* TASK MATERIAL

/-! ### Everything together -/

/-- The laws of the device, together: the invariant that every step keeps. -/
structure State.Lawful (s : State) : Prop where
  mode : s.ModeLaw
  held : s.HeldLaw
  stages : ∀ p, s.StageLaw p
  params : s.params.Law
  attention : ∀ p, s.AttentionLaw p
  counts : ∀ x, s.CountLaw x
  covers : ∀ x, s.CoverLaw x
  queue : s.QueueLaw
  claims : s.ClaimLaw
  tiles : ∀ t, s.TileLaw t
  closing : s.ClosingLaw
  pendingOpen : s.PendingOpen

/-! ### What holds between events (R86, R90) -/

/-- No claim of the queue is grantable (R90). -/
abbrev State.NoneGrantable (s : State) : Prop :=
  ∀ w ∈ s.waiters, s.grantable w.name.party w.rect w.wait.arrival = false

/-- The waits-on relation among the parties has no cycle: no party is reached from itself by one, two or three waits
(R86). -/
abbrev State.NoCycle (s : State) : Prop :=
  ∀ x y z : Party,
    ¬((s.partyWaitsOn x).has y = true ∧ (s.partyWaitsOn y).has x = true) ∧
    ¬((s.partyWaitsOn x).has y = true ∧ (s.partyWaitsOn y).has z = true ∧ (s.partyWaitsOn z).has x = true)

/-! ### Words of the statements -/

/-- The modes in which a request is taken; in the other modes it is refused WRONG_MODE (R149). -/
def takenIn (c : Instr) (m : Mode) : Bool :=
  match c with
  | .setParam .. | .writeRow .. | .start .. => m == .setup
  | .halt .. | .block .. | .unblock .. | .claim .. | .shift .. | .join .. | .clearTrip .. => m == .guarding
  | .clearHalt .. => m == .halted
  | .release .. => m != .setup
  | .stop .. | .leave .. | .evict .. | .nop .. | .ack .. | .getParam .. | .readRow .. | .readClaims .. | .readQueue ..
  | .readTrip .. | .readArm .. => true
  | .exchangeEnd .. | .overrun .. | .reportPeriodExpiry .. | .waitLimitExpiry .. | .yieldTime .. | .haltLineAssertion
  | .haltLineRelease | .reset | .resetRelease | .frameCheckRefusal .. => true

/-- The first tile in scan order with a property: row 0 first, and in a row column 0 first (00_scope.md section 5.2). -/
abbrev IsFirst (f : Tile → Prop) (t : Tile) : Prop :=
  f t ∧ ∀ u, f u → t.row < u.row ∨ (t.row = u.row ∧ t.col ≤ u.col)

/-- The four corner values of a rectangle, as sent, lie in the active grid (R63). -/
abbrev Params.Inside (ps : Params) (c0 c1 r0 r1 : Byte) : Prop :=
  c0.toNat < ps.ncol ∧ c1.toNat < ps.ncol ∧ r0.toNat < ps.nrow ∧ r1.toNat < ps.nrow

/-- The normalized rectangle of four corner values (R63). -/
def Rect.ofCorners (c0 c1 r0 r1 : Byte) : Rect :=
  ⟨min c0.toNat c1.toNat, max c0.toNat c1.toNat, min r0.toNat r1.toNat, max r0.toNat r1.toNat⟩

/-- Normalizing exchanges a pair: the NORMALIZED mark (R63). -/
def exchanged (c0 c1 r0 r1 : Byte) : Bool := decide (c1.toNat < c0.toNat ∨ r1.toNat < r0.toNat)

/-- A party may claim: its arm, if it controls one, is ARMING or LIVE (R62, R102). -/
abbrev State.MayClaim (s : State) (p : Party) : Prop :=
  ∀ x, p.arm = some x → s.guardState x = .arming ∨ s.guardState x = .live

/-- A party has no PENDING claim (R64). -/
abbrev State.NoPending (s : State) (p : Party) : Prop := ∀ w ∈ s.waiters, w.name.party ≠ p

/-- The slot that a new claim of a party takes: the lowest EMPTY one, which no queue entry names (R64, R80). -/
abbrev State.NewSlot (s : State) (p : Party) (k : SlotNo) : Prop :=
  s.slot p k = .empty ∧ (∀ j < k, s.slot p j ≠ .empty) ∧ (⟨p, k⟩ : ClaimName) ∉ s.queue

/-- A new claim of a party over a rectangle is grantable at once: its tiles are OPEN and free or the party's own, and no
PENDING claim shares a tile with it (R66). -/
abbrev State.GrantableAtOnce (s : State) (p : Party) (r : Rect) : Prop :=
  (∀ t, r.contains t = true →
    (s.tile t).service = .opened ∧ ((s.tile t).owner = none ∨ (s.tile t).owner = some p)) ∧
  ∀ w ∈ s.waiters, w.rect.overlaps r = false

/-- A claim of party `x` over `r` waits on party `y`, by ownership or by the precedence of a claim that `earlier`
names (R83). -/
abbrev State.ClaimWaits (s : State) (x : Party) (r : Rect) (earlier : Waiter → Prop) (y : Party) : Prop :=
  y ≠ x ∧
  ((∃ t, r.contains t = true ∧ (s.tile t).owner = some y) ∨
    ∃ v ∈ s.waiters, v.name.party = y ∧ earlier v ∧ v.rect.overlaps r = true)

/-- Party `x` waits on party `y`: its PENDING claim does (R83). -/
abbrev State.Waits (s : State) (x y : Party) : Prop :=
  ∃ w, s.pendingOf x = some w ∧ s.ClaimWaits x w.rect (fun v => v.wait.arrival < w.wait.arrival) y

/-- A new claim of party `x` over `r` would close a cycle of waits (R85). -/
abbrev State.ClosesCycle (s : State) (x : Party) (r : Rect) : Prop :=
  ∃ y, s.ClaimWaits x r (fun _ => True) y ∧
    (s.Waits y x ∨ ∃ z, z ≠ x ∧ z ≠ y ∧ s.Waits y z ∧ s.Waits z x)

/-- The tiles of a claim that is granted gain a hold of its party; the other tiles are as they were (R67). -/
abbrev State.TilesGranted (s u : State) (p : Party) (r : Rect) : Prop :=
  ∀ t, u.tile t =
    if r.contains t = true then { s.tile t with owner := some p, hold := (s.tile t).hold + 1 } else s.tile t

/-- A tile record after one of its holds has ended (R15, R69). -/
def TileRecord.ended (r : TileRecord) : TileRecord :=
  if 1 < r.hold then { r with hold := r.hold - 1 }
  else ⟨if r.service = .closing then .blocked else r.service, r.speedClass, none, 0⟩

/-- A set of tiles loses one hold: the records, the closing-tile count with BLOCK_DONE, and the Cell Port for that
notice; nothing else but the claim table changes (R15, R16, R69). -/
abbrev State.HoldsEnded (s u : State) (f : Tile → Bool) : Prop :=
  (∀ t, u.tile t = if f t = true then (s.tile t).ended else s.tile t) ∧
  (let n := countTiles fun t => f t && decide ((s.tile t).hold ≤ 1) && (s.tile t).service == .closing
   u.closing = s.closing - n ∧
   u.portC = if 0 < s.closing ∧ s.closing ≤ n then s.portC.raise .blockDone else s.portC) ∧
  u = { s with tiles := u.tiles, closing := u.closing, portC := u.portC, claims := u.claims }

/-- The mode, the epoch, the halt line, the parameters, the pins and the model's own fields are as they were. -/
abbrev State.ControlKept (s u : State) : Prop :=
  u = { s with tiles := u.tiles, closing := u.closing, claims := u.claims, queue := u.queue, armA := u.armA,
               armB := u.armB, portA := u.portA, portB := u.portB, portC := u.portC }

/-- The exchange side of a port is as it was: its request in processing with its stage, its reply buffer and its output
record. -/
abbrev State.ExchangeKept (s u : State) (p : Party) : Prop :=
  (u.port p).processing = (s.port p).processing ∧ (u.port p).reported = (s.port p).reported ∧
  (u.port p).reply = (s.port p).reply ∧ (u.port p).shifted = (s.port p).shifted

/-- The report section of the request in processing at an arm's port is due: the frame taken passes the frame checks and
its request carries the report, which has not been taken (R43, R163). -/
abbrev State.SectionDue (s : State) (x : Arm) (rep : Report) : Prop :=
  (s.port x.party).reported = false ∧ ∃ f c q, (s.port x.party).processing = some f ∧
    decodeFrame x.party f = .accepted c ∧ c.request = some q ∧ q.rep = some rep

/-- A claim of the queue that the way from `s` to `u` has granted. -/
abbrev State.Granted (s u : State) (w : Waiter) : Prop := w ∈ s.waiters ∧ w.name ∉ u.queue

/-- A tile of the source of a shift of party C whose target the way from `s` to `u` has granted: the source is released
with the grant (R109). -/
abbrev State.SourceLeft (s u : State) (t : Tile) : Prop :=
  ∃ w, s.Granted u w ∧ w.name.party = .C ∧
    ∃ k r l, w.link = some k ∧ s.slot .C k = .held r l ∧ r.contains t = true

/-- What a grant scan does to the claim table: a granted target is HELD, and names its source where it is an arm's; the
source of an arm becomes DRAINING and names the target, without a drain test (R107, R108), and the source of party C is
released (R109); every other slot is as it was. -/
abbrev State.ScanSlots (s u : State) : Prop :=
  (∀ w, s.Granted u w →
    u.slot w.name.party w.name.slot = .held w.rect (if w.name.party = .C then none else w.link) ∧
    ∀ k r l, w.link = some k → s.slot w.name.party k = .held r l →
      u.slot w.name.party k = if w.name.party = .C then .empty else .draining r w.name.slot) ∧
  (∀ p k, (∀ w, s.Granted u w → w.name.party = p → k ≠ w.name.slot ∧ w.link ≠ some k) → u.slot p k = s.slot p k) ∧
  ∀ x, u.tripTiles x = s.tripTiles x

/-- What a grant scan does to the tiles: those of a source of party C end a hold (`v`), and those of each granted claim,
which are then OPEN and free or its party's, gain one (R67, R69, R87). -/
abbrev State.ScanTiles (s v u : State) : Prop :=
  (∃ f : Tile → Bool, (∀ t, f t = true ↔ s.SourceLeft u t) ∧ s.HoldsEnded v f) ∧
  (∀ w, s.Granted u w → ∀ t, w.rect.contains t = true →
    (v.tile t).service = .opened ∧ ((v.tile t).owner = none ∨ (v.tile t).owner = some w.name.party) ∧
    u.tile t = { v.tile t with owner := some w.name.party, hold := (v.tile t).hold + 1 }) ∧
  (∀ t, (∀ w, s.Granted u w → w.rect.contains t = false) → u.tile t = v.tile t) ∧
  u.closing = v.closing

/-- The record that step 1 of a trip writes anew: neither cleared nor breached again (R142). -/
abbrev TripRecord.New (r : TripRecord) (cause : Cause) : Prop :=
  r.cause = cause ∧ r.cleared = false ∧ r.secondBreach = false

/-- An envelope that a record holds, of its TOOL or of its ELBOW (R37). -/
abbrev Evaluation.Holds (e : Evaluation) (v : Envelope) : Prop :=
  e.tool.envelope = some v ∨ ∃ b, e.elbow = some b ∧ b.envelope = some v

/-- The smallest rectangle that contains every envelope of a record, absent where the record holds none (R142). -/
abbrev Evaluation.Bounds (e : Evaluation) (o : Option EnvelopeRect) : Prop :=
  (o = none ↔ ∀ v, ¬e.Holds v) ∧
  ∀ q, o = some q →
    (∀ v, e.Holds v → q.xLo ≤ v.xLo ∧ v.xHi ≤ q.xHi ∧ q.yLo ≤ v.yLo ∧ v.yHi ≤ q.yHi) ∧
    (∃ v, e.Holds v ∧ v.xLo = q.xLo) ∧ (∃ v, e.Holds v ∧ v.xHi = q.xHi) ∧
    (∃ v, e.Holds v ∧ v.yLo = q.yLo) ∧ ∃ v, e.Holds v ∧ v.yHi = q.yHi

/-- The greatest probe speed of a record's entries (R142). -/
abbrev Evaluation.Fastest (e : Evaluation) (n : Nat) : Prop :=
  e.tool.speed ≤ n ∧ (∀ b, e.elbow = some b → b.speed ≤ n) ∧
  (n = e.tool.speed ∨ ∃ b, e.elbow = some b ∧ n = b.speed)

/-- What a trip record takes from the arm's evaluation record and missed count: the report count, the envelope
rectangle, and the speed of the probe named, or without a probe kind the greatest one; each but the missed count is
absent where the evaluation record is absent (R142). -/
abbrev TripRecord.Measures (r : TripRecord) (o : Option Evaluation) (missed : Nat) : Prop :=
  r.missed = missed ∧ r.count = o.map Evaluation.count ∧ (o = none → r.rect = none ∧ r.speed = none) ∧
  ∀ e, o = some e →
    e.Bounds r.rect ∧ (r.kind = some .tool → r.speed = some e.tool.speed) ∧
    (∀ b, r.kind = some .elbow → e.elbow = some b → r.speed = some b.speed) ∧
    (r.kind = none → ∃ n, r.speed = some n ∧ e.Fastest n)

* WORK TASK
If a line in the entries above contains the word "toNat", copy it.

* ANSWER TO THIS TASK
  c0.toNat < ps.ncol ∧ c1.toNat < ps.ncol ∧ r0.toNat < ps.nrow ∧ r1.toNat < ps.nrow
  ⟨min c0.toNat c1.toNat, max c0.toNat c1.toNat, min r0.toNat r1.toNat, max r0.toNat r1.toNat⟩
def exchanged (c0 c1 r0 r1 : Byte) : Bool := decide (c1.toNat < c0.toNat ∨ r1.toNat < r0.toNat)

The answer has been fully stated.